Content starts

/-- 43 R137: reading the `LEN` bytes at `DST` back as a number in the command's base gives `VALUE`. -/
def Obligations.WrittenStringParsesBack : Prop :=
  ∀ (i : Instr) (s : State), Succeeds i.base s → ∃ t, exec i s = .next t ∧
    parse i.base.radix (readBytes t.mem s.dst t.len.toNat) = some s.value.toNat

/-! ### The micro-steps

`undisturbed n` says that the next `n` steps of a command in progress are micro-steps: on clock edges, which each
use up a `tick`, without inputs, or with a host transaction waiting; `afterMicroStep` is what is left of the inputs. -/

/-- 41 R100: the launch micro-step, for every command word: the whole next state. -/
def Obligations.LaunchMicroStep : Prop :=
  ∀ (s : State) (rest : List Input) (w : Word), s.phase = .idle → s.inputs = .present w :: rest →
    step s = .next (
      if w ≠ 0x00000001 ∧ w ≠ 0x00000002 then
        { s with inputs := rest, issued := [], len := 0, status := 0x7, resp := some .wrote }
      else if s.dst = 0 ∨ s.cap = 0 then
        { s with
          inputs := rest, issued := [], base := if w = 0x00000002 then .dec else .hex
          len := 0, status := 0x5, resp := some .wrote }
      else
        { s with
          inputs := rest, issued := [], base := if w = 0x00000002 then .dec else .hex
          acc := s.value, cnt := 0, phase := .extract, resp := none })

/-- 41 R101: the hexadecimal extraction step: the whole next state, in every state with a free scratch entry. -/
def Obligations.HexExtractionStep : Prop :=
  ∀ s : State, s.phase = .extract → s.base = .hex → undisturbed 1 s.inputs = true →
    ∀ h : s.cnt.toNat < 10,
    step s = .next { s with
      inputs := afterMicroStep s.inputs
      resp := none
      scratch := s.scratch.set s.cnt.toNat (lut (BitVec.ofNat 4 (s.acc.toNat % 16)) s.upper) h
      acc := BitVec.ofNat 32 (s.acc.toNat / 16)
      cnt := BitVec.ofNat 4 (s.cnt.toNat + 1)
      phase := if s.acc.toNat / 16 ≠ 0 then .extract else .check }

/-- 41 R102: the decimal extraction step: the whole next state, in every state with a free scratch entry; the
character is 0x30 + d. -/
def Obligations.DecimalExtractionStep : Prop :=
  ∀ s : State, s.phase = .extract → s.base = .dec → undisturbed 1 s.inputs = true →
    ∀ h : s.cnt.toNat < 10,
    step s = .next { s with
      inputs := afterMicroStep s.inputs
      resp := none
      scratch := s.scratch.set s.cnt.toNat (BitVec.ofNat 8 (0x30 + s.acc.toNat % 10)) h
      acc := BitVec.ofNat 32 (s.acc.toNat / 10)
      cnt := BitVec.ofNat 4 (s.cnt.toNat + 1)
      phase := if s.acc.toNat / 10 ≠ 0 then .extract else .check }

/-- 42 R115: the capacity check: the whole next state. -/
def Obligations.CapacityCheckStep : Prop :=
  ∀ s : State, s.phase = .check → undisturbed 1 s.inputs = true →
    step s = .next (
      if s.cnt.toNat + (if s.term then 1 else 0) > s.cap.toNat then
        { s with
          inputs := afterMicroStep s.inputs
          len := 0, status := 0x3, phase := .idle, resp := some .wrote }
      else
        { s with
          inputs := afterMicroStep s.inputs
          widx := 0, phase := .write, resp := none })

/-- 42 R116, R118: the write micro-step: one byte, from the top of the scratch array down, and on to the next
digit, the terminator or the finish. -/
def Obligations.WriteMicroStep : Prop :=
  ∀ s : State, s.phase = .write → undisturbed 1 s.inputs = true → s.widx.toNat < s.cnt.toNat →
    s.cnt.toNat ≤ 10 →
    ∃ (x : Byte) (t : State), s.scratch[s.cnt.toNat - 1 - s.widx.toNat]? = some x ∧
      step s = .next t ∧
      t.mem = s.mem.write (s.dst + BitVec.ofNat 32 s.widx.toNat) x ∧
      t.issued = s.issued ++ [(s.dst + BitVec.ofNat 32 s.widx.toNat, x)] ∧
      t.widx.toNat = s.widx.toNat + 1 ∧
      t = { s with
        inputs := afterMicroStep s.inputs
        mem := t.mem, issued := t.issued, widx := t.widx
        phase :=
          if s.widx.toNat + 1 < s.cnt.toNat then .write
          else if s.term then .termw else .idle
        len := if s.widx.toNat + 1 = s.cnt.toNat ∧ s.term = false then s.cnt else s.len
        status := if s.widx.toNat + 1 = s.cnt.toNat ∧ s.term = false then 0x1 else s.status
        resp := if s.widx.toNat + 1 = s.cnt.toNat ∧ s.term = false then some .wrote else none }

/-- 42 R117, R118: the terminator micro-step and the finish: the whole next state. -/
def Obligations.TerminatorMicroStep : Prop :=
  ∀ s : State, s.phase = .termw → undisturbed 1 s.inputs = true →
    step s = .next { s with
      inputs := afterMicroStep s.inputs
      mem := s.mem.write (s.dst + BitVec.ofNat 32 s.cnt.toNat) 0x00
      issued := s.issued ++ [(s.dst + BitVec.ofNat 32 s.cnt.toNat, 0x00)]
      len := s.cnt, status := 0x1, phase := .idle, resp := some .wrote }

/-- 41 R105: after `k` extraction steps of a command, for any `k` up to the digit count: what `ACC`, `CNT` and
`SCRATCH` hold, and that memory is untouched. -/
def Obligations.ExtractionLoopInvariant : Prop :=
  ∀ (i : Instr) (s : State) (rest : List Input) (k : Nat), s.phase = .idle → undisturbed k rest = true →
    s.dst ≠ 0 → s.cap ≠ 0 → k ≤ digits i.base s →
    ∃ t, Host.Core.run Sys2Proof.core (k + 1) { s with inputs := .present (encode i) :: rest } = .next t ∧
      t.acc.toNat = s.value.toNat / i.base.radix ^ k ∧ t.cnt.toNat = k ∧
      (∀ j, j < k → readScratch t.scratch j =
        some (lut (BitVec.ofNat 4 (dig i.base.radix s.value.toNat j)) s.upper)) ∧
      t.phase = (if k < digits i.base s then .extract else .check) ∧
      (k = digits i.base s → t.acc = 0) ∧
      t.mem = s.mem ∧ t.value = s.value ∧ t.base = i.base ∧ t.inputs = afterMicroSteps k rest

/-- The two levels agree (43 R139). The micro-steps of a command, with no reset and no other agent's write among
them, on clock edges or without inputs, end in the very state that the command level gives: the same bytes written
in the same order, the same memory, the same `LEN` and `STATUS`, which is R139, and the same internal registers,
which R139 does not say and log 12 supplies. -/
def Obligations.TheTwoLevelsAgree : Prop :=
  ∀ (w : Word) (s : State) (rest : List Input), s.phase = .idle →
    undisturbed (microSteps w s - 1) rest = true →
    Host.Core.run Sys2Proof.core (microSteps w s) { s with inputs := .present w :: rest } =
      command w { s with inputs := afterMicroSteps (microSteps w s - 1) rest, resp := none }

Content ends

Here the job is to set down exactly the lines of the material above that fall between the one with "mem := s.mem.write" and the one with "def Obligations.ExtractionLoopInvariant : Prop", inclusive, and nothing beyond them.

• Answer to the exercise
      mem := s.mem.write (s.dst + BitVec.ofNat 32 s.cnt.toNat) 0x00
      issued := s.issued ++ [(s.dst + BitVec.ofNat 32 s.cnt.toNat, 0x00)]
      len := s.cnt, status := 0x1, phase := .idle, resp := some .wrote }

/-- 41 R105: after `k` extraction steps of a command, for any `k` up to the digit count: what `ACC`, `CNT` and
`SCRATCH` hold, and that memory is untouched. -/
def Obligations.ExtractionLoopInvariant : Prop :=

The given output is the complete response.